The confidence interval is computed in SciPy using the `t.interval` function. You can read more about this function [here](https://docs.scipy.org/doc/scipy-0.14.0/reference/generated/scipy.stats.t.html).

To compute the confidence interval of the hourly wage, use the 0.95 for the confidence level, number of rows - 1 for degrees of freedom, the mean of the sample for the location parameter and the standard error for the scale. The standard error can be computed using [this](https://docs.scipy.org/doc/scipy/reference/generated/scipy.stats.sem.html) function in SciPy.

In [9]:
sample_100 = hourly_wages.sample(100, random_state=42)

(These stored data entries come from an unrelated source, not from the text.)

-- ==== Sys2Proof/Certificates/Slice0/Obligations.lean ====
section
/-! DEFINITION. What the prover is asked to prove, one definition each. A command completes where `Completes` says so of the next
state. -/

set_option linter.unusedVariables false

open Sys2Proof Sys2Proof.Machine Sys2Proof.Safety

/-! ### The whole machine -/

/-- A step runs the command at the front of the queue on the state with the rest of the queue. On an empty queue the block idles, which
is the model's choice (log entry 3). -/
def Obligations.StepRunsFrontCommand : Prop :=
  (∀ (c : Instr) (rest : List Instr) (s : State), s.pending = c :: rest → step s = exec c { s with pending := rest }) ∧
  (∀ s : State, s.pending = [] → step s = .next s)

/-- The state after reset meets the invariants of `CanonicalKept` and `AcceptanceOrderKept`; the frame counter is 0, no tick has come,
every axis is DISABLED with its phase OFF, every ring is disabled, and nothing waits in the queue (R26, R42, R81, R105, R205). -/
def Obligations.ResetState : Prop :=
  Canonical State.reset ∧ Ordered State.reset ∧ State.reset.pending = [] ∧ State.reset.frm.count = 0 ∧
  State.reset.frm.started = false ∧
  (∀ x : AxisId, (State.reset.ax.get x).tt.mode = .disabled ∧ (State.reset.ax.get x).cd.phase = .off) ∧
  (∀ q : RingId, (State.reset.sq.get q).state = .disabled ∧ (State.reset.cq.get q).enabled = false) ∧
  State.reset.eq.enabled = false ∧ State.reset.reg Adr.FRM_ADMIT_CTL = 0x800#32

/-- Every step keeps the canonical form of the register file, from every state that has it. -/
def Obligations.CanonicalKept : Prop :=
  ∀ s t : State, Canonical s → step s = .next t → Canonical t

/-- Every step keeps the acceptance sequence (R82): the descriptors in the device stand in acceptance order, each below the next number. -/
def Obligations.AcceptanceOrderKept : Prop :=
  ∀ s t : State, Ordered s → step s = .next t → Ordered t

/-- No command touches the queue of waiting commands; what has been sent out stays sent (in the order that is the model's choice, log entry
186). A draw takes the free value of its number and counts it, and no command takes the count back, so that no draw gives the value of a
number drawn before (the model's choice of how a value that the spec does not state is free, log entry 9). -/
def Obligations.QueueAndOutputs : Prop :=
  (∀ (c : Instr) (s t : State), exec c s = .next t → t.pending = s.pending ∧ s.out <+: t.out ∧ s.free ≤ t.free) ∧
  ∀ s : State, s.drawFree = (Config.freeWord s.free, { s with free := s.free + 1 })

/-- No command is refused, and one stops only where it names a register offset outside BAR0 and the BAR2 of its
function, or off a word, or an SRAM offset of 1 MiB
or more (R44, R391, R393, R406): everything else ends in a next state. -/
def Obligations.StopsOnlyOutsideTheBlock : Prop :=
  (∀ (c : Instr) (s : State) (r : Refusal), exec c s ≠ .refused r) ∧
  (∀ (c : Instr) (s : State) (f : Fault), exec c s = .fault f ↔ f = .outsideBlock ∧ outside c = true)

/-- FRAME_TICK counts one (R26): the first tick after reset begins frame 0 and each further one adds 1; without power, the boot image or
the lock nothing changes (R18, R19). -/
def Obligations.FrameTickCountsOne : Prop :=
  ∀ (t : TickIn) (s : State),
    (s.sys.powered = true → s.sys.booted = true → s.frm.lock = true →
      Completes (.frameTick t) s fun u => u.frm.started = true ∧ u.frm.count = if s.frm.started then s.frm.count + 1 else 0) ∧
    (s.sys.powered = false ∨ s.sys.booted = false ∨ s.frm.lock = false → exec (.frameTick t) s = .next s)

/-- The frame counter holds its value, power and the boot image stay, and a locked word stays locked, through every command but the tick,
the two events of the line that set the counter, the commands of the supply and the boot, and what can write GCTL_RESET (R26, R28,
R402, R416, R420). -/
def Obligations.QuietBetweenTicks : Prop :=
  ∀ (c : Instr) (s t : State), unquiet c = false → exec c s = .next t →
    t.frm.count = s.frm.count ∧ t.frm.started = s.frm.started ∧ t.sys.powered = s.sys.powered ∧ t.sys.booted = s.sys.booted ∧
      ∀ a ∈ s.acc.locked, a ∈ t.acc.locked

/-! ### The frame, the clock, the watchdog and admission -/

/-- CLOCK_LOSS ends the lock and begins an outage with its cause: the counter holds its value, every unit goes to its safe state for the
clock, FRM_CLK.LOSS is set and CLOCK_FAIL is pending; a further loss belongs to the same outage and adds only the loss of the lock;
PLL_RELOCK brings the lock back and nothing else (R19, R42, R228). -/
def Obligations.ClockLossAndRelock : Prop :=
  ∀ s : State, s.sys.powered = true →
    (∀ b : Bool, s.frm.lock = true → s.frm.outage = none →
      Completes (.clockLoss b) s fun t =>
        t.frm = { s.frm with lock := false, outage := some (b2n b) } ∧ (∀ u : CarrierId, (t.cu.get u).cClock = true) ∧
        t.rb Adr.FRM_CLK 3 = true ∧ t.rb Adr.EVT_PEND_HI 15 = true) ∧
    (∀ (b : Bool) (c : Nat), s.frm.lock = true → s.frm.outage = some c →
      exec (.clockLoss b) s = .next ({ s with frm := { s.frm with lock := false } }.setReg Adr.FRM_CLK (s.reg Adr.FRM_CLK ||| 8#32))) ∧
    (∀ b : Bool, s.frm.lock = false → exec (.clockLoss b) s = .next s) ∧
    (∀ c : Nat, s.frm.outage = some c → exec .pllRelock s = .next { s with frm := { s.frm with lock := true } }) ∧
    (s.frm.outage = none → exec .pllRelock s = .next s)

/-- WATCHDOG_CHECK fires where a check fails: FIRED is set and TEST cleared, every unit has the watchdog as a cause of its safe state, and
event 55 is pending; where the check is passed, nothing changes (R38, R39, R41). WDOG_FIRED_CLEAR by a master that reaches FIRED clears
it and that cause in every unit (R40, R229); WDOG_TEST by an admin master sets TEST and nothing else, and by any other master
nothing but the count of the violation (R41, R396). -/
def Obligations.FrameWatchdog : Prop :=
  (∀ (s : State) (u : Nat), s.carriers = true → s.refsFailed = some u →
    Completes (.watchdogCheck .references) s fun t => t.rb Adr.FRM_WDOG 0 = true ∧ t.rb Adr.FRM_WDOG 1 = false ∧
      (∀ v : CarrierId, (t.cu.get v).cWdog = true) ∧ t.rb Adr.EVT_PEND_HI 23 = true) ∧
  (∀ (s : State) (v : CarrierId) (k : Nat), s.carriers = true → s.dutiesFailed v = some k →
    Completes (.watchdogCheck (.duties v)) s fun t => t.rb Adr.FRM_WDOG 0 = true ∧ t.rb Adr.FRM_WDOG 1 = false ∧
      (∀ w : CarrierId, (t.cu.get w).cWdog = true) ∧ t.rb Adr.EVT_PEND_HI 23 = true) ∧
  (∀ s : State, s.refsFailed = none → exec (.watchdogCheck .references) s = .next s) ∧
  (∀ (s : State) (v : CarrierId), s.dutiesFailed v = none → exec (.watchdogCheck (.duties v)) s = .next s) ∧
  (∀ (s : State) (m : Master), s.sys.powered = true → m ≠ .spiOpen →
    Completes (.wdogFiredClear m) s fun t => t.rb Adr.FRM_WDOG 0 = false ∧ t.rb Adr.FRM_WDOG 1 = s.rb Adr.FRM_WDOG 1 ∧
      (∀ u : CarrierId, t.cu.get u = { s.cu.get u with cWdog := false }) ∧ t.ax = s.ax) ∧
  (∀ (s : State) (m : Master), s.sys.powered = true → m.admin = true →
    exec (.wdogTest m) s = .next (s.setReg Adr.FRM_WDOG (s.reg Adr.FRM_WDOG ||| 2#32))) ∧
  (∀ s : State, s.sys.powered = true → exec (.wdogTest .spiOpen) s = .next s ∧
    Completes (.wdogTest .pf1) s fun t => t.reg Adr.FRM_WDOG = s.reg Adr.FRM_WDOG ∧ t = { s with regs := t.regs } ∧
      fld (t.reg Adr.ACC_PRVV_INFO) 15 0 = min (fld (s.reg Adr.ACC_PRVV_INFO) 15 0 + 1) 65535)

/-- FRM_ADMIT_GO (R31, R36): with no request made that is in progress it puts one in progress for this frame, with the slack held to
8 to 50 %; with one in progress it sets GO_IGNORED and leaves those in progress. ADMISSION_RESULT posts the first request whose result is
due (R30): the request is in progress no more. A GO whose verdict is to accept it brings its rate and offsets into force, one that is
refused leaves the rate and the offsets in force (R31, R37); with no result due nothing changes. The verdict about a request is formed
once, at the end of the frame after it, and stands from then on. -/
def Obligations.Admission : Prop :=
(∀ (s : State) (m : Master) (w : Word), s.sys.powered = true → m.admin = true → bitOf w 0 = true →
    (s.admBusy = false →
      Completes (.frmAdmitGo m w) s fun t =>
        (∃ rate hvy ofs slack, t.frm = (s.ask (.go rate hvy ofs slack) s.frm.count).frm ∧
          slack = clampNat 8 50 (fld w 13 8) ∧ rate = Fin.ofNat 4 (s.rf Adr.FRM_CFG 1 0) ∧ hvy = BitVec.ofNat 3 (s.rf Adr.FRM_CFG 5 3)) ∧
        t.admBusy = true ∧ t.rf Adr.FRM_ADMIT_CTL 13 8 = clampNat 8 50 (fld w 13 8)) ∧
    (s.admBusy = true →
      Completes (.frmAdmitGo m w) s fun t => t.frm = s.frm ∧ t.rb Adr.FRM_ADMIT_STAT 3 = true)) ∧
  ((∀ s : State, (∀ r ∈ s.frm.adm, frameLe (r.frame + 2) s.frm.count = false) → exec .admissionResult s = .next s) ∧
  (∀ (s : State) (r : AdmReq) (rate : Fin 4) (hvy : BitVec 3) (ofs : List (BitVec 3)) (slack : Nat),
    s.frm.adm.find? (fun q => frameLe (q.frame + 2) s.frm.count) = some r → r.kind = .go rate hvy ofs slack →
      (s.verdictOf s.admCfg r = .accepted →
        Completes .admissionResult s fun t => t.frm.adm = s.frm.adm.erase r ∧ t.frm.rate = rate ∧
          (∀ u : CarrierId, (t.cu.get u).ofs = (ofs ++ [hvy]).getD u (s.cu.get u).ofs) ∧ t.rf Adr.FRM_ADMIT_STAT 2 1 = 1) ∧
      (s.verdictOf s.admCfg r ≠ .accepted →
        Completes .admissionResult s fun t => t.frm = { s.frm with adm := s.frm.adm.erase r } ∧ t.cu = s.cu ∧
          t.rf Adr.FRM_ADMIT_STAT 2 1 = 2))) ∧
  (∀ (s : State) (r : AdmReq) (v : AdmVerdict), s.frm.adm = [r] → s.dropped r.kind = false → frameLe (r.frame + 1) s.frm.count = true →
    s.verdictOf s.admCfg r = v → s.judgeAll.frm.adm = [{ r with verdict := some v }])

/-! ### Reads and writes of registers -/

/-- A read of the register at `a` that holds no capture for the master (R399, R401): it returns the register as that master sees it, clears
the RC bits that the master may clear, captures the companions for that master, and changes no other register and nothing else. The
three commands of reads act alike. -/
def Obligations.RegisterReads : Prop :=
  ∀ (s : State) (m : Master) (a : Nat) (c : Instr), c ∈ [.captureRead m a, .rcFieldRead m a, .resultRegisterRead m a] →
    inBar a = true → a < 0x200000 ∨ 0x300000 ≤ a → s.sys.powered = true → s.maySee m a = true →
      (s.capOf m a = none →
        Completes c s fun t => t.bus = s.view m a ∧ t.reg a = s.reg a &&& ~~~(wd (rcFor m a)) ∧
          (∀ b : Nat, b ≠ a → t.reg b = s.reg b) ∧ (∀ b ∈ companions a, t.capOf m b = some (s.view m b)) ∧
          t = { s with bus := t.bus, caps := t.caps, regs := t.regs }) ∧
      (∀ v : Word, s.capOf m a = some v → Completes c s fun t => t.bus = v ∧ (∀ b : Nat, b ≠ a → t.reg b = s.reg b))

/-- The copy of FRM_COUNT_HI (R27): a read of FRM_COUNT_LO captures the high word for its master, in place of the copy it had, and no
other master's; a read of FRM_COUNT_HI returns the copy and keeps it, or the live high word where the master has none; no read of
another register, and no other master's read, changes the copy; after reset there is none. -/
def Obligations.FrameCountCopy : Prop :=
  (∀ (s : State) (m : Master), s.sys.powered = true → m ≠ .spiOpen →
    let high : Word := (s.frm.count >>> 32).setWidth 32
    (Completes (.frmCountLoRead m) s fun t => t.capOf m Adr.FRM_COUNT_HI = some high ∧
      ∀ k : Master, k ≠ m → t.capOf k Adr.FRM_COUNT_HI = s.capOf k Adr.FRM_COUNT_HI) ∧
    (∀ v : Word, s.capOf m Adr.FRM_COUNT_HI = some v → Completes (.captureRead m Adr.FRM_COUNT_HI) s fun t =>
      t.bus = v ∧ t.capOf m Adr.FRM_COUNT_HI = some v) ∧
    (s.capOf m Adr.FRM_COUNT_HI = none → Completes (.captureRead m Adr.FRM_COUNT_HI) s fun t =>
      t.bus = high ∧ t.capOf m Adr.FRM_COUNT_HI = none)) ∧
  (∀ (s : State) (m k : Master) (a : Nat) (c : Instr), c ∈ [.captureRead k a, .rcFieldRead k a, .resultRegisterRead k a] →
    inBar a = true → a ≠ Adr.FRM_COUNT_LO ∨ k ≠ m →
    Completes c s fun t => t.capOf m Adr.FRM_COUNT_HI = s.capOf m Adr.FRM_COUNT_HI) ∧
  ∀ m : Master, State.reset.capOf m Adr.FRM_COUNT_HI = none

mean_100 = np.mean(sample_100)
std_100 = np.std(sample_100, ddof=1)
n_100 = len(sample_100)
se_100 = std_100 / np.sqrt(n_100)

interval_100 = stats.t.interval(confidence, df=n_100-1, loc=mean_100, scale=se_100)

print(f"95% confidence interval for the sample of 100: ${interval_100[0]:.2f} to ${interval_100[1]:.2f}")

if 30 >= interval_100[0] and 30 <= interval_100[1]:
    print("$30/hr is within the 95% confidence interval of the sample.")
else:
    print("$30/hr is NOT within the 95% confidence interval of the sample.")

95% confidence interval for the sample of 100: $37.78 to $41.38
$30/hr is NOT within the 95% confidence interval of the sample.


This is fine if we have thousands of worker data. But what if we have only 100 workers data?

Sample 100 workers and re-construct the 95% confidence interval. Is the interval wider of narrower? And why?
Do you still encapsulate the $30/hr mark in this case?

In [10]:
### Reflection
# The confidence interval based on a sample of 100 workers is **wider** than the interval calculated using the full dataset. This happens because the sample size is smaller, which increases the standard error and uncertainty in estimating the true mean.
# As a result, confidence intervals from small samples tend to be less precise and have wider ranges. Whether $30/hr is within this interval depends on the random sample taken — sometimes it will be, sometimes not. In our case, we can see whether $30/hr falls within this interval by checking the printed result above.